Les salariés ont-ils été trompés? "C'est l'évidence", a répondu François Ruffin sur BFMTV: "Emmanuel Macron était venu à l'automne 2017, et devant toutes les caméras et micros du pays il avait assuré qu'il y aurait un avenir industriel, qu'il n'y aurait pas de souci, que ce serait un formidable cluster".

"Nous avons alerté très tôt, dès l'automne dernier, pour dire que les salariés n'avaient pas de travail à l'intérieur de l'entreprise et en étaient réduits à faire du nettoyage et du jardinage", a-t-il ajouté.

"Nous avons envoyé des courriers à l'Elysée, au ministère du Travail, à la préfecture, nous avons eu zéro réponse. Nous demandions à ce qu'il y ait un comité de suivi, que l'Etat s'implique dans le dossier pour analyser le marché", a raconté François Ruffin.

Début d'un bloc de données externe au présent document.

/-- KVSCORE. -/
def opKvscore (p : R3) : KvOp where
  conds := fun s => [(decide (s.cur.cfg.nreg ≤ p.c.val.toNat), 0x03, 0x03), (!s.cur.configured, 0x03, 0x05),
    (!decide (s.cur.cfg.etype = 2), 0x03, 0x06)]
  home := fun s => s.kvHome (s.src p.a).toNat
  run := fun s => kvOn s [(s.src p.a).toNat] (fun s =>
    match kvScores s.kvCx (s.src p.a).toNat s with
    | .error e => .done ⟨s, 0, [], some (s.cur.unf.estart, e)⟩
    | .ok (d, _) =>
      let b := (s.src p.b).toNat
      let els := (upto s.cur.unf.estart (s.cur.cfg.vl.toNat - s.cur.unf.estart)).filter (fun i => decide (b + i < d.len))
      match scoreAll s d b els with
      | .error e => .done ⟨s, 0, [], some (s.cur.unf.estart, e)⟩
      | .ok qs => .done (scoreLoop p.c.vidx s qs s 0))

/-- KVTOPK. -/
def opKvtopk (p : R3) : KvOp where
  conds := fun s => [(decide (s.cur.cfg.nreg ≤ p.d.toNat), 0x03, 0x03), (!s.cur.configured, 0x03, 0x05),
    (!decide (s.cur.cfg.etype = 6), 0x03, 0x06), (decide (s.cur.cfg.vl.toNat < (s.src p.b).toNat), 0x03, 0x07)]
  home := fun s => s.kvHome (s.src p.a).toNat
  run := fun s => kvOn s [(s.src p.a).toNat] (fun s =>
    let c := (s.src p.c).toNat
    match kvTop s.kvCx (s.src p.a).toNat (s.src p.b).toNat (c % 2 ^ 32) (c / 2 ^ 32) s with
    | .error e => .done ⟨s, 0, [], some (0, e)⟩
    | .ok (ps, t) => .done ⟨t, 0, ps.zipIdx.map (fun x => (x.2, x.1)), none⟩)

/-- The keep-set of a KVKEEP (R356). -/
def State.keepSet (s : State) (p : R3) : List Nat := (upto 0 s.cur.cfg.vl.toNat).map (s.cur.elem p.c.vidx)

/-- Strictly ascending. -/
def ascending : List Nat → Bool
  | [] => true
  | [_] => true
  | a :: b :: rest => decide (a < b) && ascending (b :: rest)

/-- KVKEEP. -/
def opKvkeep (p : R3) : KvOp where
  conds := fun s => [(decide (s.cur.cfg.nreg ≤ p.c.val.toNat), 0x03, 0x03), (!s.cur.configured, 0x03, 0x05),
    (!decide (s.cur.cfg.etype = 6), 0x03, 0x06), (!ascending (s.keepSet p), 0x03, 0x09)]
  home := fun s =>
    if (upto 0 s.cur.cfg.vl.toNat).any (fun i => s.anyPoison (s.vecWords [p.c.val.toNat] i)) then .error (poisonStop 1)
    else s.kvHome (s.src p.a).toNat
  run := fun s => kvOn s [(s.src p.a).toNat] (fun s => kvRun s (kvKeep s.kvCx (s.src p.a).toNat (s.keepSet p)))

/-- The 16 ids that KVPIDX reads (R358): as read when its request left, or now. -/
def State.kvIds (s : State) (p : R3) : Except Stop Nat :=
  match s.cur.got with
  | some ids => .ok ids
  | none =>
    let a := (s.src p.a).toNat
    match s.transRange a 64 .load with
    | .error e => .error e
    | .ok ps => match (s.settleRuns true ps).readRuns false ps with
      | .error e => .error e
      | .ok bs => if a % 64 ≠ 0 then .error (.trap (mkCause 0x0C 1) (BitVec.ofNat 64 a)) else .ok (leNat bs)

/-- KVPIDX and KVPIDX.INS: applied at the owning rank (R357, R358). -/
def opKvpidx (ins : Bool) (p : R3) : KvOp where
  conds := fun _ => []
  home := fun s => match s.kvIds p with
    | .error e => .error e
    | .ok ids => match kvRootAt s.kvCx s.cur.mod s with
      | .error e => .error e
      | .ok (r, _) => match s.kvCx.ranks[kvKey ids (s.src p.b).toNat % r.nr]? with
        | none => .error (.trap (mkCause 0x0C 2) (BitVec.ofNat 64 s.kvCx.root))
        | some m => .ok m
  run := fun s => match s.kvIds p with
    | .error e => .done ⟨s, 0, [], some (0, e)⟩
    | .ok ids =>
      let link := (s.src p.b).toNat
      kvRun s (kvIndex s.kvCx ids link (kvKey ids link) (if ins then some (s.src p.c).toNat else none))
  keep := fun s => match s.kvIds p with
    | .ok ids => some ids
    | .error _ => none

/-- The key-value operation of an instruction, for a request that arrives at another module. -/
def kvOf : Instr → Option KvOp
  | .kvmap p => some (opKvmap p)
  | .kvapp p => some (opKvapp p)
  | .kvxl p => some (opKvxl false p)
  | .kvxlE p => some (opKvxl true p)
  | .kvfork p => some (opKvfork p)
  | .kvrel p => some (opKvrel p)
  | .kvscore p => some (opKvscore p)
  | .kvtopk p => some (opKvtopk p)
  | .kvkeep p => some (opKvkeep p)
  | .kvpidx p => some (opKvpidx false p)
  | .kvpidxIns p => some (opKvpidx true p)
  | _ => none

/-- The operand address of a key-value instruction (R472). -/
def kvOperand (s : State) : Instr → Word
  | .kvmap p | .kvapp p | .kvxl p | .kvxlE p | .kvfork p | .kvrel p | .kvscore p | .kvtopk p | .kvkeep p | .kvpidx p | .kvpidxIns p =>
    s.src p.a
  | _ => 0

/-- KVMAP (R351). -/
def execKvmap (p : R3) (s : State) : Host.Outcome State Fault Refusal := runV (.kvmap p) none (kvBody (opKvmap p) p.d false) s
/-- KVAPP (R350). -/
def execKvapp (p : R3) (s : State) : Host.Outcome State Fault Refusal := runV (.kvapp p) none (kvBody (opKvapp p) p.d false) s
/-- KVXL (R349). -/
def execKvxl (p : R3) (s : State) : Host.Outcome State Fault Refusal := runV (.kvxl p) none (kvBody (opKvxl false p) p.d false) s
/-- KVXL.E (R349). -/
def execKvxlE (p : R3) (s : State) : Host.Outcome State Fault Refusal := runV (.kvxlE p) none (kvBody (opKvxl true p) p.d false) s
/-- KVFORK (R352). -/
def execKvfork (p : R3) (s : State) : Host.Outcome State Fault Refusal := runV (.kvfork p) none (kvBody (opKvfork p) p.d false) s
/-- KVREL (R352). -/
def execKvrel (p : R3) (s : State) : Host.Outcome State Fault Refusal := runV (.kvrel p) none (kvBody (opKvrel p) p.d false) s
/-- KVSCORE (R354). -/
def execKvscore (p : R3) (s : State) : Host.Outcome State Fault Refusal := runV (.kvscore p) none (kvBody (opKvscore p) 0 true) s
/-- KVTOPK (R355). -/
def execKvtopk (p : R3) (s : State) : Host.Outcome State Fault Refusal := runV (.kvtopk p) none (kvBody (opKvtopk p) p.d true) s
/-- KVKEEP (R356). -/
def execKvkeep (p : R3) (s : State) : Host.Outcome State Fault Refusal := runV (.kvkeep p) none (kvBody (opKvkeep p) p.d false) s
/-- KVPIDX (R358). -/
def execKvpidx (p : R3) (s : State) : Host.Outcome State Fault Refusal := runV (.kvpidx p) none (kvBody (opKvpidx false p) p.d false) s
/-- KVPIDX.INS (R358). -/
def execKvpidxIns (p : R3) (s : State) : Host.Outcome State Fault Refusal :=
  runV (.kvpidxIns p) none (kvBody (opKvpidx true p) p.d false) s

/-! ### Requests to other modules, Autumn and index removal -/

/-- A key-value request executes at its module; its result starts back (R347). -/
def State.kvArrive (s : State) (n : Nat) : State :=
  match s.cur.vq.head? with
  | none => s.dropMsg n
  | some e => match kvOf e.instr with
    | none => s.dropMsg n
    | some op => match op.run { s.dropMsg n with cur := { s.cur with active := some e } } with
      | .again t => { t with cur := { t.cur with active := none }, fabric := t.fabric ++ (s.fabric[n]?).toList }
      | .done o =>
        let back := fun (r : FarRes) =>
          let t := { o.s with cur := { o.s.cur.quiet s.tick with active := none } }
          { t with fabric := t.fabric ++ [.farDone t.cur.id r] }
        match o.stop with
        | none => back ⟨o.flags, o.data, none⟩
        | some x => match stopTrap x with
          | some y => back ⟨o.flags, o.data, some y⟩
          | none => s.holdStop x.2

/-- KV_REMOTE_REQUEST: message n reaches the home module of its descriptor or the owning rank of its bucket (R347, R358). -/
def execKvRemoteRequest (n : Nat) (s : State) : Host.Outcome State Fault Refusal :=
  match s.fabric[n]? with
  | some (.kvReq h m) =>
    match s.hart? h with
    | none => .next (s.dropMsg n)
    | some x =>
      if decide (x.phase = .ended) then .next (s.dropMsg n)
      else if !s.modRuns m then .next s
      else .next (s.asHart h (fun t => t.kvArrive n))
  | _ => .next s

/-- The domain's modules by rank as Ouvenaern of module `m` knows them: those of a launch that includes it, else every
module (log 34). -/
def State.domainRanks (s : State) (m : Nat) : List Nat :=
  match s.launches.find? (fun c => c.2.pkt.ranks.contains m && !c.2.pkt.single) with
  | some c => c.2.pkt.ranks
  | none => if (s.mods.map (·.1)).contains m then s.mods.map (·.1) else [m]

/-- The slots that a free stack holds (R342). -/
def kvStackSlots (cx : KvCx) (m va : Nat) : Kv (Nat × List Nat) := do
  let h ← kvRead cx m va 8
  let w ← kvRead cx m (va + 8) (4 * (h % 2 ^ 32))
  return (h / 2 ^ 32, (upto 0 (h % 2 ^ 32)).map (fun i => bits w (32 * i) 32))

/-- The Live entries of a tier and class, as (slot, block number) (R353). -/
def kvSlab (cx : KvCx) (r : KvRoot) (tier cls : Nat) : Kv (List (Nat × Nat)) := do
  let w ← kvRead cx r.m r.gtab (8 * r.ng)
  return (upto 0 r.ng).filterMap (fun g =>
    let x := bits w (64 * g) 64
    if bits x 62 2 = 1 ∧ bits x 50 2 = tier ∧ bits x 48 2 = cls then some (x % 2 ^ 32, g) else none)

/-- Autumn's first step: the highest Live slot moves to the lowest free one while that lies below it; its entry is Moving until the copy
and the rewrite of SLOT are complete (R353). -/
def kvCompact (cx : KvCx) (r : KvRoot) (rank tier cls : Nat) : Nat → List (Nat × Nat) → List Nat → Kv (List Nat)
  | 0, _, free => return free
  | f + 1, live, free => do
    let h := live.foldl (fun b x => if b.1 < x.1 then x else b) (0, 0)
    let lo := lowest free
    if live.isEmpty || free.isEmpty || decide (h.1 ≤ lo) then return free
    let va := fun j => pageVa r.base r.dim rank tier cls j
    let x ← kvRead cx r.m (r.gtab + 8 * h.2) 8
    kvWrite cx r.m (r.gtab + 8 * h.2) 8 (setBits x 62 2 2)
    kvCopy cx (va h.1) (va lo) (slotSize r.dim cls)
    kvWrite cx r.m (r.gtab + 8 * h.2) 8 (setBits x 0 32 lo)
    kvCompact cx r rank tier cls f ((live.erase h) ++ [(lo, h.2)]) ((free.erase lo) ++ [h.1])

/-- Autumn on one slab (R353). -/
def kvAutumn (cx : KvCx) (rank tier cls : Nat) : Kv Unit := do
  let r ← kvRootAt cx cx.m
  let va := r.sfree.getD (4 * tier + cls) 0
  let (cap, free) ← kvStackSlots cx cx.m va
  let live ← kvSlab cx r tier cls
  let left ← kvCompact cx r rank tier cls (live.length + 1) live free
  let down := (rankSort (fun a b => decide (b < a)) left)
  kvWrite cx cx.m (va + 8) (4 * down.length) (down.foldr (fun v acc => v + 2 ^ 32 * acc) 0)
  kvWrite cx cx.m va 8 (cap * 2 ^ 32 + down.length)

/-- A launch of a module that names a cache root is neither Saved nor ended on some rank (R353). -/
def State.rootInUse (s : State) (m root : Nat) : Bool :=
  s.launches.any (fun c => c.2.pkt.ranks.contains m &&
    c.2.shares.any (fun sh => (Tbl.getD sh.2.const 255 0).toNat == root) &&
    c.2.shares.any (fun sh => !decide (sh.2.state = .saved) && !decide (sh.2.state = .gone)))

"Il y a eu plus de six mois d'inaction", a-t-il critiqué, avant de demander: "Il faut une implication du président de la République en premier lieu et de l'argent sur la table, sinon pour créer des emplois sur le site parce que sans marché ça va être difficile, au moins pour qu'il y ait des possibilités de sortie pour les salariés, des formations, des propositions de reclassement".

Le 31 mai 2018, la société WN de Nicolas Decayeux avait repris 162 salariés sur les 282 que comptait l'usine de sèche-linge. En janvier 2017, lors de l'annonce de la fermeture de son site, Whirlpool employait encore 300 personnes en CDI, 250 intérimaires en quasi-temps plein et une centaine de personnes chez le sous-traitant pour les plastiques Prima-France.

La lutte des salariés de l'usine, devenue le symbole des délocalisations industrielles, s'était invitée dans la campagne présidentielle 2017 avec une passe d'armes sur place entre Emmanuel Macron et Marine Le Pen durant l'entre-deux-tours.